Flink Chinese learning website

flink-learning.org.cn

A data warehouse is a subject-oriented, integrated, nonvolatile, and time-variant collection of data in support of management’s decisions.

– Bill Inmon

Data integration VS data synchronization

The concept of “data integration” is often confused with that of “data synchronization”, so we distinguish between the two.

  • “Data integration” refers specifically to the data synchronization process for the ODS layer of the data warehouse,

  • “Data synchronization” is oriented to the generalized source-to-sink data transmission process.

The relationship between them is shown in the figure below:

The “data synchronization platform” provides basic capabilities, unadulterated by specific business logic. Data integration platform is built on “data synchronization platform”, in addition to the original data synchronization also contains some aggregation logic (such as through a database of log data to restore the snapshot data will be in detail below) and on the number of warehouse related content (all warehouse ODS layer library table naming conventions), etc. At present, we are planning the construction of “data synchronization platform”, but this does not affect the construction of “data integration platform”. Some synchronization requirements can be created in the “real-time computing platform” in advance, which can be decoupled in the way of “convention”.

It is worth noting that “data integration” should also cover “data collection” (supported by specific tools) and “data cleaning” (determined by collection granularity, logging specifications, and so on), both of which are implemented by individual companies and will not be covered in detail in this article.

Second, integration requirements

At present, the internal data integration requirements of Banyu are mainly reflected in three parts: Stat Log (service standardization Log or statistical Log), TiDB and MongoDB. In addition, there are some Service logs, Nginx logs, etc., which are not representative will not be introduced in this article. In addition, as the real-time data warehouse is under construction, the data Integration Platform only covers offline data warehouse (Hive) at present.
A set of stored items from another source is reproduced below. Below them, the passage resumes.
/-- ACK (R270): a STORE with ARRIVAL_REFUSED was written and has failed all the same. -/
def execAck (unit : Half) (p : Packet) (s : State) : Host.Outcome State Fault Refusal :=
  .next (s.takeAnswer unit p 0x80 (fun o => o.pkt.op != 1))

/-- DATA (R270). -/
def execData (unit : Half) (p : Packet) (s : State) : Host.Outcome State Fault Refusal :=
  .next (s.takeAnswer unit p 0x81 (fun o => o.pkt.op == 1 && decide (p.data.length = o.pkt.len)))

/-- NACK (R270). -/
def execNack (unit : Half) (p : Packet) (s : State) : Host.Outcome State Fault Refusal :=
  .next (s.takeAnswer unit p 0x82 (fun _ => p.status != 0))

/-- An operation ends at its issuer without an answer (R272, R315): where it may have been performed it is counted as indeterminate. -/
def State.opEnds (s : State) (o : TomicOp) (status : Nat) (indet : Bool) : State :=
  let s := if indet then s.tally (.indeterminate o.unit.toNat) 1 else s
  (s.opDone o.unit o.tag).opAnswered o {hdr := 0} status false indet

/-- TOMIC_OP_TIMEOUT (R272): 10 ms after it was sent an operation completes with INTERNAL. -/
def execTomicOpTimeout (unit : Half) (tag : Word) (now : Nat) (s : State) : Host.Outcome State Fault Refusal :=
  let s := s.at_ now
  match s.opOf unit tag.toNat with
  | none => .next s
  | some o => if s.now < o.sentAt + 10000000 then .next s else .next (s.opEnds o stInternal true).drainProgress

/-! ### SUBMIT (R278) -/

/-- The four places of a SUBMIT store; OP 0 is an empty one. -/
def submitted (p : Packet) : List (BitVec 512) :=
  ((List.range 4).map (fun i => BitVec.ofNat 512 (leAt p.data (64 * i) 64))).filter (fun w => fld w 0 1 != 0)

/-- Why a SUBMIT store is refused (R278, R484): a retired engine has no free place. -/
def State.submitRefusal (s : State) (n turf : Nat) (remote : Bool) (p : Packet) : Option Nat :=
  if !p.requestOk || p.len != 256 then some stBadArg
  else if (s.ce n).free < (submitted p).length ∨ (s.ce n).retired then some stBusy
  else if remote then some stDenied
  else if p.unit / 2 ^ 14 = 0 ∧ turf ≠ 0 ∧ !(ceMask s.turfMap turf).testBit n then some stDenied
  else none

/-- CE_SUBMIT (R278). -/
def execCeSubmit (ce : CeIx) (a : Arrival) (p : Packet) (s : State) : Host.Outcome State Fault Refusal :=
  if p.op ≠ 2 || s.resolve p.addr != some (.ceSubmit ce) then .next s
  else match s.submitRefusal ce a.turf a.remote p with
  | some st => .next (s.refuseReq a.turf p st)
  | none => .next (((submitted p).foldl (fun s w =>
      s.pushDesc ce { raw := w, turf := a.turf, byCell := p.unit / 2 ^ 14 == 0 }) s).storeAnswer a.turf p)

/-- A copy engine is retired and its descriptors complete with INTERNAL (R478, R484). -/
def State.retireEngine (s : State) (n origin : Nat) : State :=
  if (s.ce n).retired then s
  else
    let s := (s.modCe n (fun c => { c with retired := true })).faultActed 0x0E origin 2 n 0 0
    (s.ce n).queue.foldl (fun s d =>
      if d.statusSent || d.doneSent then s
      else
        let s := s.endDesc n d.id stInternal
        match s.desc n d.id with | some x => s.completeDesc n x | none => s) s

/-- COPY_ENGINE_FAULT (R484). -/
def execCopyEngineFault (ce : CeIx) (s : State) : Host.Outcome State Fault Refusal := .next (s.retireEngine ce 2)

/-! ### Messages (R284, R285) -/

/-- The records of an inbox store. -/
def inboxRecords (p : Packet) : List Bytes := (List.range 4).map (fun i => slice p.data (64 * i) 64)

/-- Reserved bits of a record are 0 and its PRIO is at most 3 (R284). -/
def msgOk (r : Bytes) : Bool :=
  bits (leAt r 0 2) 14 12 == 0 && bits (leAt r 3 1) 7 5 == 0 && decide (bits (leAt r 3 1) 4 2 ≤ 3) && leAt r 4 12 == 0

/-- Deliver one valid record to its cell: true when it is undelivered. -/
def State.deliver (s : State) (turf : Nat) (p : Packet) (r : Bytes) : State × Bool :=
  let c := leAt r 0 2 % 4096
  let n := leAt r 3 1 % 4
  let item := itemHead (bits (leAt r 3 1) 4 2) n (0x100 + leAt r 2 1) (p.srcEp * 2 ^ 16 + p.unit) s.now
    :: (List.range n).map (fun w => BitVec.ofNat 128 (leAt r (16 + 16 * w) 16))
  let rk := (s.cell c).rick
  if !mayReach turf (regionOwner s.turfMap (regionOf c)) then (s.countRefusal (.store c 0) turf, true)
  else if !s.cellAwake c then (s, true)
  else
    let ignored := s.rickMode && decide (16 < rk.words + item.length)
    (s.modCell c (fun x => { x with rick := x.rick.put s.rickMode item }), ignored)

/-- MESSAGE_INBOX_STORE (R284, R285). -/
def execMessageInboxStore (a : Arrival) (p : Packet) (s : State) : Host.Outcome State Fault Refusal :=
  if p.op ≠ 2 || s.resolve p.addr != some .inbox then .next s
  else if !p.requestOk || p.len != 256 || !(inboxRecords p).all msgOk then .next (s.refuseReq a.turf p stBadArg)
  else
    let r := (inboxRecords p).zipIdx.foldl (fun (acc : State × Nat) x =>
      if !(leAt x.1 0 2).testBit 15 then acc
      else
        let d := acc.1.deliver a.turf p x.1
        (d.1, if d.2 then acc.2 + 2 ^ x.2 else acc.2)) (s, 0)
    .next (r.1.storeAnswer a.turf p (BitVec.ofNat 128 r.2))

end Sys2Proof.Machine
end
  • Stat Log: Service disk logs are collected by the FileBeat component to Kafka. Stat Log integration is relatively simple because logs are of the Append Only type. You Only need to synchronize Kafka data to Hive.
  • DB (TiDB and MongoDB) : THE DB data is relatively troublesome. The core requirement is that the data warehouse can have the mirror of the service database, that is, the snapshot of the data at a certain moment (day level or hour level) in the service database. Of course, sometimes there is also the need to analyze the process of data change. So DB data integration needs to take both aspects into account.

As the above two types of data integration methods are quite different, they will be discussed separately below.

Data integration V1

In the early stage, the “data integration platform” has already had its embryonic form, which is mainly realized by a series of open source tools. As time goes on, the problems exposed in this version gradually increase. Next, V1 will be elaborated mainly from the perspective of data flow, and more details will be reflected in the design of V2 version.

3.1 the Stat Log

The integration of logs is not connected to the platform, but in a smokestack development mode. The link of data integration is shown in the figure below:

Data in Kafka is synchronized to HDFS through Flume. The Spark task imports data from HDFS to Hive and creates partitions. The overall link is long and the introduction of third-party components (Flume) increases the operation and maintenance cost. In addition, the redundant storage of Kafka’s original data in HDFS also increases the storage cost.

3.2 DB

The integration of DB data is mainly realized in the query mode (batch mode, where the snapshot data is obtained by scanning the whole table through Select query), and its link is shown as follows:

The user submits the integration task via the platform. The scheduled market access task scans the integration platform metadata database and generates the corresponding fetch task (TiDB data via Sqoop tool and MongoDB data via Mongoexport tool). It can be seen that version V1 does not obtain the log data of database changes, which cannot meet the requirements for analyzing the data change process.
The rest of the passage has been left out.